Each line of the data below that contains "DivideAnswer" must be copied.

Dataset excerpts
※ ※ ※
/-- `divide` answers none exactly in a corner. -/
theorem divide_eq_none_iff (s : State) (a b : Word) : divide s.config.divSigned s.ep a b = none ↔ Corner s a b := by
  constructor
  · intro h
    by_contra hc
    obtain ⟨hd, hfits⟩ := not_or.1 hc
    have hq := dividesTo_tdiv (D := dividendOf s.config.divSigned s.ep a) hd
    have hfit : Fits s.config.divSigned _ := by_contra fun hn => hfits ⟨_, _, hq, hn⟩
    rw [divide_eq_some hq hfit] at h
    cases h
  · intro hc
    cases h : divide s.config.divSigned s.ep a b with
    | none => rfl
    | some p =>
      obtain ⟨hd, hfit⟩ := fits_of_divide_eq_some h
      rcases hc with h0 | ⟨q, r, hqr, hn⟩
      · exact absurd h0 hd
      · obtain ⟨-, hq, -⟩ := dividesTo_unique hqr
        exact absurd (hq ▸ hfit) hn

section

variable {s : State} {rt ra rb : Reg} (h : divide s.config.divSigned s.ep (s.readReg ra) (s.readReg rb) = none)

include h

theorem exec_divr_corner : exec (.divr rt ra rb) s = s.divideCorner rt ra rb fun _ => s.flags := by
  rw [exec_divr, execDivr, h]

theorem exec_divf_corner : exec (.divf rt ra rb) s = s.divideCorner rt ra rb DivideAnswer.flags := by
  rw [exec_divf, execDivf, h]

end

theorem divideCorner_stop {s : State} (h : s.config.divCorner = .stop) (rt ra rb : Reg) (flags : DivideAnswer → Flags) :
    s.divideCorner rt ra rb flags = .fault (.divideCorner s.ep (s.readReg ra) (s.readReg rb)) := by
  rw [State.divideCorner, h]

/-- Settles O38: in a corner `divide` answers none, and both divisions end as `divideCorner`. -/
theorem divisionCorners : Obligations.DivisionCorners := by
  unfold Obligations.DivisionCorners
  intro s rt ra rb hc
  have h := (divide_eq_none_iff s _ _).2 hc
  refine ⟨fun hstop => ⟨?_, ?_⟩, fun hfree answer ha => ⟨?_, ?_⟩⟩
  · rw [exec_divr_corner h, divideCorner_stop hstop]
  · rw [exec_divf_corner h, divideCorner_stop hstop]
  · exact writesWithFlags_of_setEp_setFlags
      ((exec_divr_corner h).trans ((divideCorner_eq_next ha).2 ⟨hfree, rfl⟩)) rfl rfl rfl
  · exact writesWithFlags_of_setEp_setFlags
      ((exec_divf_corner h).trans ((divideCorner_eq_next ha).2 ⟨hfree, rfl⟩)) rfl rfl rfl

/-! ## Faults -/

section

variable {s : State} {f : Fault} {rt ra rb : Reg}

theorem shiftAmount_eq_error {mode : ShiftRegMode} {b : Word} (h : shiftAmount mode b = .error f) :
    f = .shiftRange b.toNat ∧ 32 ≤ b.toNat ∧ mode = .stop := by
  cases mode with
  | low5 => cases h
  | full => cases h
  | stop =>
    rw [shiftAmount_stop] at h
    split_ifs at h with hb
    cases h
    exact ⟨rfl, Nat.le_of_not_lt hb, rfl⟩

theorem run_shiftBy_fault {shift : Word → Nat → Word} {flags : Option (Reads → Flags → Flags)}
    (h : (shiftBy shift rt ra rb flags).run s = .fault f) :
    ∃ k, f = .shiftRange k ∧ 32 ≤ k ∧ s.config.shiftRegMode = .stop := by
  cases ha : shiftAmount s.config.shiftRegMode (s.readReg rb) with
  | ok k => simp [shiftBy, Effect.run, amountOf, readsOf, ha, Except.map] at h
  | error f' =>
    simp only [shiftBy, Effect.run, amountOf, readsOf, ha, Except.map] at h
    cases h
    exact ⟨_, shiftAmount_eq_error ha⟩

theorem run_divides_fault {flags : Option (Reads → Flags → Flags)} (h : (divides rt ra rb flags).run s = .fault f) :
    f = .divideCorner s.ep (s.readReg ra) (s.readReg rb) ∧ s.config.divCorner = .stop ∧
      Corner s (s.readReg ra) (s.readReg rb) := by
  rw [← divide_eq_none_iff]
  cases hq : divide s.config.divSigned s.ep (s.readReg ra) (s.readReg rb) with
  | some p => simp [divides, Effect.run, quotientOrStop, quotientOf, readsOf, hq] at h
  | none =>
    cases hc : s.config.divCorner with
    | free => simp [divides, Effect.run, quotientOrStop, quotientOf, readsOf, hq, hc] at h
    | stop =>
      simp only [divides, Effect.run, quotientOrStop, quotientOf, readsOf, hq, hc] at h
      cases h
      exact ⟨rfl, rfl, rfl⟩

theorem unmapped_of_firstUnmapped {as : List Word} {a : Word} (h : s.firstUnmapped as = some a) :
    s.region a = .unmapped := by
  simpa using List.find?_some h

theorem load_fault {n : Nat} {extend : Word → Word} {imm16 : BitVec 16} (h : s.load n extend rt ra imm16 = .fault f) :
    ∃ a, f = .unmappedAccess a ∧ s.region a = .unmapped := by
  rw [State.load] at h
  cases hm : s.memRead (s.effectiveAddress ra imm16) n with
  | ok p => rw [hm] at h; cases h
  | error f' =>
    rw [hm] at h
    cases h
    obtain ⟨a, ha, rfl⟩ := memRead_eq_error.1 hm
    exact ⟨a, rfl, unmapped_of_firstUnmapped ha⟩

theorem store_fault {n : Nat} {imm16 : BitVec 16} (h : s.store n rt ra imm16 = .fault f) :
    ∃ a, f = .unmappedAccess a ∧ s.region a = .unmapped := by
  rw [State.store] at h
  cases hm : s.memWrite (s.effectiveAddress ra imm16) n (s.readReg rt) with
  | ok p => rw [hm] at h; cases h
  | error f' =>
    rw [hm] at h
    cases h
    obtain ⟨a, ha, rfl⟩ := memWrite_eq_error.1 hm
    exact ⟨a, rfl, unmapped_of_firstUnmapped ha⟩

theorem run_ne_refused {e : Effect} (he : e.isJump = false) (r : Refusal) : e.run s ≠ .refused r := by
  intro h
  cases e with
  | jump => cases he
  | compute rt value ep flags =>
    rw [Effect.run] at h
    cases hv : value (readsOf s) with
    | error f => rw [hv] at h; cases h
    | ok v => rw [hv] at h; cases h
  | load n extend rt ra imm16 =>
    rw [Effect.run, State.load] at h
    cases hm : s.memRead (s.effectiveAddress ra imm16) n with
    | error f => rw [hm] at h; cases h
    | ok p => rw [hm] at h; cases h
  | store n rt ra imm16 =>
    rw [Effect.run, State.store] at h
    cases hm : s.memWrite (s.effectiveAddress ra imm16) n (s.readReg rt) with
    | error f => rw [hm] at h; cases h
    | ok p => rw [hm] at h; cases h

/-- A JALR completes, or the configuration refuses it. -/
theorem exec_jalr_cases (s : State) (ra rb : Reg) (imm5 : BitVec 5) :
    (∃ t, exec (.jalr ra rb imm5) s = .next t) ∨
      (s.config.jalrR31Mode = .refuse ∧ (Instr.jalr ra rb imm5).jalrReadsLink = true ∧
        exec (.jalr ra rb imm5) s = .refused (.reservedField (encode s.config (.jalr ra rb imm5)))) := by
  by_cases h : s.config.jalrR31Mode ≠ .refuse ∨ (ra ≠ 31#5 ∧ rb ≠ 31#5)
  · exact .inl ⟨_, exec_jalr_eq_next h⟩
  · simp only [not_or, not_not, not_and_or] at h
    obtain ⟨hm, hr⟩ := h
    exact .inr ⟨hm, by simpa [Instr.jalrReadsLink] using hr, exec_jalr_eq_refused hm hr⟩

end

/-- Settles O17: the rows that can stop are these, each on its condition, and the others answer a next state. -/
theorem onlyTheseStops : Obligations.OnlyTheseStops := by
  unfold Obligations.OnlyTheseStops
  refine ⟨fun i s f h => ?_, fun i s r h => ?_⟩
  · rw [exec_eq_run] at h
    cases i with
    | sllr | slrf | srlr | srrf | srar | sras =>
      obtain ⟨k, hf, hk, hm⟩ := run_shiftBy_fault h
      exact .inl ⟨k, hf, hk, rfl, hm⟩
    | divr | divf =>
      obtain ⟨hf, hm, hc⟩ := run_divides_fault h
      exact .inr (.inl ⟨_, _, hf, rfl, hm, hc⟩)
    | ldwd | ldhs | ldhu | ldbs | ldbu =>
      obtain ⟨a, hf, ha⟩ := load_fault h
      exact .inr (.inr ⟨a, hf, ha, rfl⟩)
    | stwd | sthw | stsb =>
      obtain ⟨a, hf, ha⟩ := store_fault h
      exact .inr (.inr ⟨a, hf, ha, rfl⟩)
    | jalr ra rb imm5 =>
      rw [← exec_eq_run] at h
      rcases exec_jalr_cases s ra rb imm5 with ⟨t, ht⟩ | ⟨-, -, hr⟩
      · rw [ht] at h; cases h
      · rw [hr] at h; cases h
    | _ => cases h
  · rw [exec_eq_run] at h
    cases i with
    | jalr ra rb imm5 =>
      rw [← exec_eq_run] at h
      rcases exec_jalr_cases s ra rb imm5 with ⟨t, ht⟩ | ⟨hm, hl, hr⟩
      · rw [ht] at h; cases h
      · rw [hr] at h; cases h; exact ⟨rfl, hl, hm⟩
    | jmpr | jmpi | jali | brnr | bror | brcr | brzr | brne | brgt => cases h
    | _ => exact absurd h (run_ne_refused rfl r)

/-- Settles O18: every stop there is needs one of the conditions excluded. -/
theorem everyInstructionCompletes : Obligations.EveryInstructionCompletes := by
  unfold Obligations.EveryInstructionCompletes
  intro i s hshift hdiv hwf hmapped
  obtain ⟨hfault, hrefused⟩ := onlyTheseStops
  cases h : exec i s with
  | next t => exact ⟨t, rfl⟩
  | fault f =>
    rcases hfault i s f h with ⟨k, -, -, -, hm⟩ | ⟨a, b, -, -, hm, -⟩ | ⟨a, -, hu, -⟩
    · exact absurd hm hshift
    · rw [hdiv] at hm
      cases hm
    · exact absurd hu (hmapped a)
  | refused r =>
    obtain ⟨-, hlink, hm⟩ := hrefused i s r h
    simp [wellFormed, hlink, hm] at hwf

end Sys2Proof.Proofs.Stops
end

section

/-!
# Calls, idioms, runs, reset and the assembler
-/

namespace Sys2Proof.Proofs.Programs

open Sys2Proof.Machine Sys2Proof.Claims Sys2Proof.Proofs.Decoding Sys2Proof.Proofs.Endings Sys2Proof.Proofs.Addition
open Sys2Proof.Proofs.Bitwise Sys2Proof.Proofs.ControlFlow Sys2Proof.Proofs.LoadStore Sys2Proof.Proofs.Encoding
open Sys2Proof.Proofs.RoundTrip Sys2Proof.Proofs.Fetching Sys2Proof.Proofs.Effects

/-! ## Calls and returns -/

def links : Effect → Bool
  | .jump links _ => links
  | _ => false

/-- A call leaves the address behind it in the link register. -/
theorem readReg_linkReg_of_leaves {e : Effect} {s t : State} (h : Leaves s e t) (he : links e = true) :
    t.readReg linkReg = s.pc + 4#32 := by
  cases h with
  | jumped => rw [readReg_jumped, if_pos ⟨he, rfl⟩]
  | _ => cases he

/-- Settles O46: the call links, and JMPR through `r31` with `r0` as its index goes to what it holds. -/
theorem returnGoesBehindTheCall : Obligations.ReturnGoesBehindTheCall := by
  unfold Obligations.ReturnGoesBehindTheCall
  intro s t u i hi h hu
  have hlinks : links (effect i) = true := by
    rcases hi with ⟨imm26, rfl⟩ | ⟨ra, rb, imm5, rfl⟩
    · rfl
    · rfl
  have hlink : u.readReg 31#5 = s.pc + 4#32 := hu.trans (readReg_linkReg_of_leaves (leaves_of_exec h) hlinks)
  refine jumpsTo_of_setPc (exec_jmpr ..) ?_
  rw [State.registerTarget, hlink, readReg_zero, ← nextPc_eq_ofNat]
  exact BitVec.add_zero _

/-! ## Idioms -/

theorem toNat_zext16 (imm16 : BitVec 16) : (zext16 imm16).toNat = imm16.toNat :=
  BitVec.toNat_setWidth_of_le (by decide)

theorem withUpperHalf_zext16 (k : Word) : withUpperHalf (k.extractLsb' 16 16) (zext16 (k.extractLsb' 0 16)) = k := by
  rw [withUpperHalf_eq_ofNat, toNat_zext16, toNat_extract_top _ rfl, toNat_extract_low, Nat.mod_mod, mul_comm,
    Nat.div_add_mod, BitVec.ofNat_toNat, BitVec.setWidth_eq]

/-- A register written twice holds the second value, all else as before. -/
theorem regsAfter_regsAfter {s t : State} {rt : Reg} {v w w' : Word} (ht : ∀ r, t.readReg r = regsAfter s rt v r)
    (hw : rt ≠ 0#5 → w = w') (r : Reg) : regsAfter t rt w r = regsAfter s rt w' r := by
  by_cases h0 : r = 0#5
  · simp [regsAfter, h0]
  · by_cases hr : r = rt
    · subst hr
      simp [regsAfter, h0, hw h0]
    · simp [regsAfter, h0, hr, ht]

/-- Settles O55: LDUI keeps the low half that ORRI put into the register; `r0` is the zero of both idioms. -/
theorem constantAndCopyIdioms : Obligations.ConstantAndCopyIdioms := by
  unfold Obligations.ConstantAndCopyIdioms
  refine ⟨fun s rt k i j hij => ?_, fun s rt ra => ?_⟩
  · obtain ⟨rfl, rfl⟩ : .orri rt 0#5 (k.extractLsb' 0 16) = i ∧ .ldui rt (k.extractLsb' 16 16) = j := by
      simpa [loadConstant] using hij
    obtain ⟨t, hi, hflags, ht⟩ : WritesRegAndNZ (.orri rt 0#5 (k.extractLsb' 0 16)) s rt (zext16 (k.extractLsb' 0 16)) :=
      writesRegAndNZ_of_finishWithFlags (exec_orri ..) (by rw [readReg_zero, BitVec.zero_or])
    obtain ⟨u, hj, hu⟩ : WritesReg (.ldui rt (k.extractLsb' 16 16)) t rt _ := writesReg_of_finish (exec_ldui ..) rfl
    refine ⟨t, u, hi, hj, ?_, ?_⟩
    · have hregs := regsAfter_regsAfter (w := withUpperHalf (k.extractLsb' 16 16) (t.readReg rt)) (w' := k) ht.regs fun h0 => by
        rw [ht.regs, regsAfter, if_neg h0, if_pos rfl, withUpperHalf_zext16]
      exact {
        regs := fun r => (hu.regs r).trans (hregs r)
        ep := hu.ep.trans ht.ep
        pc := by rw [hu.pc, ht.pc, BitVec.add_assoc]; rfl
        flags := rfl
        mem := fun a => (hu.mem a).trans (ht.mem a)
        config := hu.config.trans ht.config
        ioLog := hu.ioLog.trans ht.ioLog
        draws := hu.draws.trans ht.draws }
    · rw [hu.flags]
      have hlow : (zext16 (k.extractLsb' 0 16)).toNat = k.toNat % 2 ^ 16 := by rw [toNat_zext16, toNat_extract_low]
      rw [hlow] at hflags
      have hn : ¬ 2 ^ 31 ≤ k.toNat % 2 ^ 16 :=
        Nat.not_le.2 ((Nat.mod_lt _ (Nat.two_pow_pos 16)).trans (Nat.pow_lt_pow_right Nat.one_lt_two (by decide)))
      exact flagsAre_congr hflags (iff_false_intro hn) Iff.rfl Iff.rfl Iff.rfl
  · exact writesReg_of_finish (exec_orrr ..) (by rw [readReg_zero, BitVec.or_zero])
※ ※ ※
- Reply
theorem exec_divf_corner : exec (.divf rt ra rb) s = s.divideCorner rt ra rb DivideAnswer.flags := by
theorem divideCorner_stop {s : State} (h : s.config.divCorner = .stop) (rt ra rb : Reg) (flags : DivideAnswer → Flags) :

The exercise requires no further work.